* Data supplied
────
-- ==== Sys2Proof/Certificates/Slice0/Obligations.lean ====
section
/-! DEFINITION. The statements about the model, and the words they are written in. Every statement stands for all states
and all operands its hypotheses admit. -/

namespace Sys2Proof.Claims

open Sys2Proof Sys2Proof.Machine

/-! ## Instructions by width -/

/-- `MOV` of each size. -/
def movOf : Width → Opnd → Opnd → Instr
  | .byte => .movB
  | .word => .movW
  | .long => .movL

/-- `ADD` of each size. -/
def addOf : Width → Opnd → Opnd → Instr
  | .byte => .addB
  | .word => .addW
  | .long => .addL

/-- `ADC` of each size. -/
def adcOf : Width → Opnd → Opnd → Instr
  | .byte => .adcB
  | .word => .adcW
  | .long => .adcL

/-- `SUB` of each size. -/
def subOf : Width → Opnd → Opnd → Instr
  | .byte => .subB
  | .word => .subW
  | .long => .subL

/-- `SBB` of each size. -/
def sbbOf : Width → Opnd → Opnd → Instr
  | .byte => .sbbB
  | .word => .sbbW
  | .long => .sbbL

/-- `CMP` of each size. -/
def cmpOf : Width → Opnd → Opnd → Instr
  | .byte => .cmpB
  | .word => .cmpW
  | .long => .cmpL

/-- `AND` of each size. -/
def andOf : Width → Opnd → Opnd → Instr
  | .byte => .andB
  | .word => .andW
  | .long => .andL

/-- `OR` of each size. -/
def orOf : Width → Opnd → Opnd → Instr
  | .byte => .orB
  | .word => .orW
  | .long => .orL

/-- `XOR` of each size. -/
def xorOf : Width → Opnd → Opnd → Instr
  | .byte => .xorB
  | .word => .xorW
  | .long => .xorL

/-- `TST` of each size. -/
def tstOf : Width → Opnd → Opnd → Instr
  | .byte => .tstB
  | .word => .tstW
  | .long => .tstL

/-- `MOV #imm` of each size. -/
def movImmOf : (w : Width) → Opnd → BitVec w.bits → Instr
  | .byte => .movBImm
  | .word => .movWImm
  | .long => .movLImm

/-- `ADD #imm` of each size. -/
def addImmOf : (w : Width) → Opnd → BitVec w.bits → Instr
  | .byte => .addBImm
  | .word => .addWImm
  | .long => .addLImm

/-- `SUB #imm` of each size. -/
def subImmOf : (w : Width) → Opnd → BitVec w.bits → Instr
  | .byte => .subBImm
  | .word => .subWImm
  | .long => .subLImm

/-- `CMP #imm` of each size. -/
def cmpImmOf : (w : Width) → Opnd → BitVec w.bits → Instr
  | .byte => .cmpBImm
  | .word => .cmpWImm
  | .long => .cmpLImm

/-- `AND #imm` of each size. -/
def andImmOf : (w : Width) → Opnd → BitVec w.bits → Instr
  | .byte => .andBImm
  | .word => .andWImm
  | .long => .andLImm

/-- `OR #imm` of each size. -/
def orImmOf : (w : Width) → Opnd → BitVec w.bits → Instr
  | .byte => .orBImm
  | .word => .orWImm
  | .long => .orLImm

/-- `XOR #imm` of each size. -/
def xorImmOf : (w : Width) → Opnd → BitVec w.bits → Instr
  | .byte => .xorBImm
  | .word => .xorWImm
  | .long => .xorLImm

/-- `TST #imm` of each size. -/
def tstImmOf : (w : Width) → Opnd → BitVec w.bits → Instr
  | .byte => .tstBImm
  | .word => .tstWImm
  | .long => .tstLImm

/-- `ADDQ` of each size. -/
def addqOf : Width → BitVec 4 → Opnd → Instr
  | .byte => .addqB
  | .word => .addqW
  | .long => .addqL

/-- `SHL` of each size. -/
def shlOf : Width → BitVec 4 → Opnd → Instr
  | .byte => .shlB
  | .word => .shlW
  | .long => .shlL

/-- `SHR` of each size. -/
def shrOf : Width → BitVec 4 → Opnd → Instr
  | .byte => .shrB
  | .word => .shrW
  | .long => .shrL

/-- `SAR` of each size. -/
def sarOf : Width → BitVec 4 → Opnd → Instr
  | .byte => .sarB
  | .word => .sarW
  | .long => .sarL

/-- `ROL` of each size. -/
def rolOf : Width → BitVec 4 → Opnd → Instr
  | .byte => .rolB
  | .word => .rolW
  | .long => .rolL

/-- `ROR` of each size. -/
def rorOf : Width → BitVec 4 → Opnd → Instr
  | .byte => .rorB
  | .word => .rorW
  | .long => .rorL

/-- `NOT` of each size. -/
def notOf : Width → Opnd → Instr
  | .byte => .notB
  | .word => .notW
  | .long => .notL

/-- `NEG` of each size. -/
def negOf : Width → Opnd → Instr
  | .byte => .negB
  | .word => .negW
  | .long => .negL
────
* Prompt
All lines from the one that contains "def shlOf : Width → BitVec 4 → Opnd → Instr" through the end of the material are to be quoted exactly, with both ends included.

* Written response
def shlOf : Width → BitVec 4 → Opnd → Instr
  | .byte => .shlB
  | .word => .shlW
  | .long => .shlL

/-- `SHR` of each size. -/
def shrOf : Width → BitVec 4 → Opnd → Instr
  | .byte => .shrB
  | .word => .shrW
  | .long => .shrL

/-- `SAR` of each size. -/
def sarOf : Width → BitVec 4 → Opnd → Instr
  | .byte => .sarB
  | .word => .sarW
  | .long => .sarL

/-- `ROL` of each size. -/
def rolOf : Width → BitVec 4 → Opnd → Instr
  | .byte => .rolB
  | .word => .rolW
  | .long => .rolL

/-- `ROR` of each size. -/
def rorOf : Width → BitVec 4 → Opnd → Instr
  | .byte => .rorB
  | .word => .rorW
  | .long => .rorL

/-- `NOT` of each size. -/
def notOf : Width → Opnd → Instr
  | .byte => .notB
  | .word => .notW
  | .long => .notL

/-- `NEG` of each size. -/
def negOf : Width → Opnd → Instr
  | .byte => .negB
  | .word => .negW
  | .long => .negL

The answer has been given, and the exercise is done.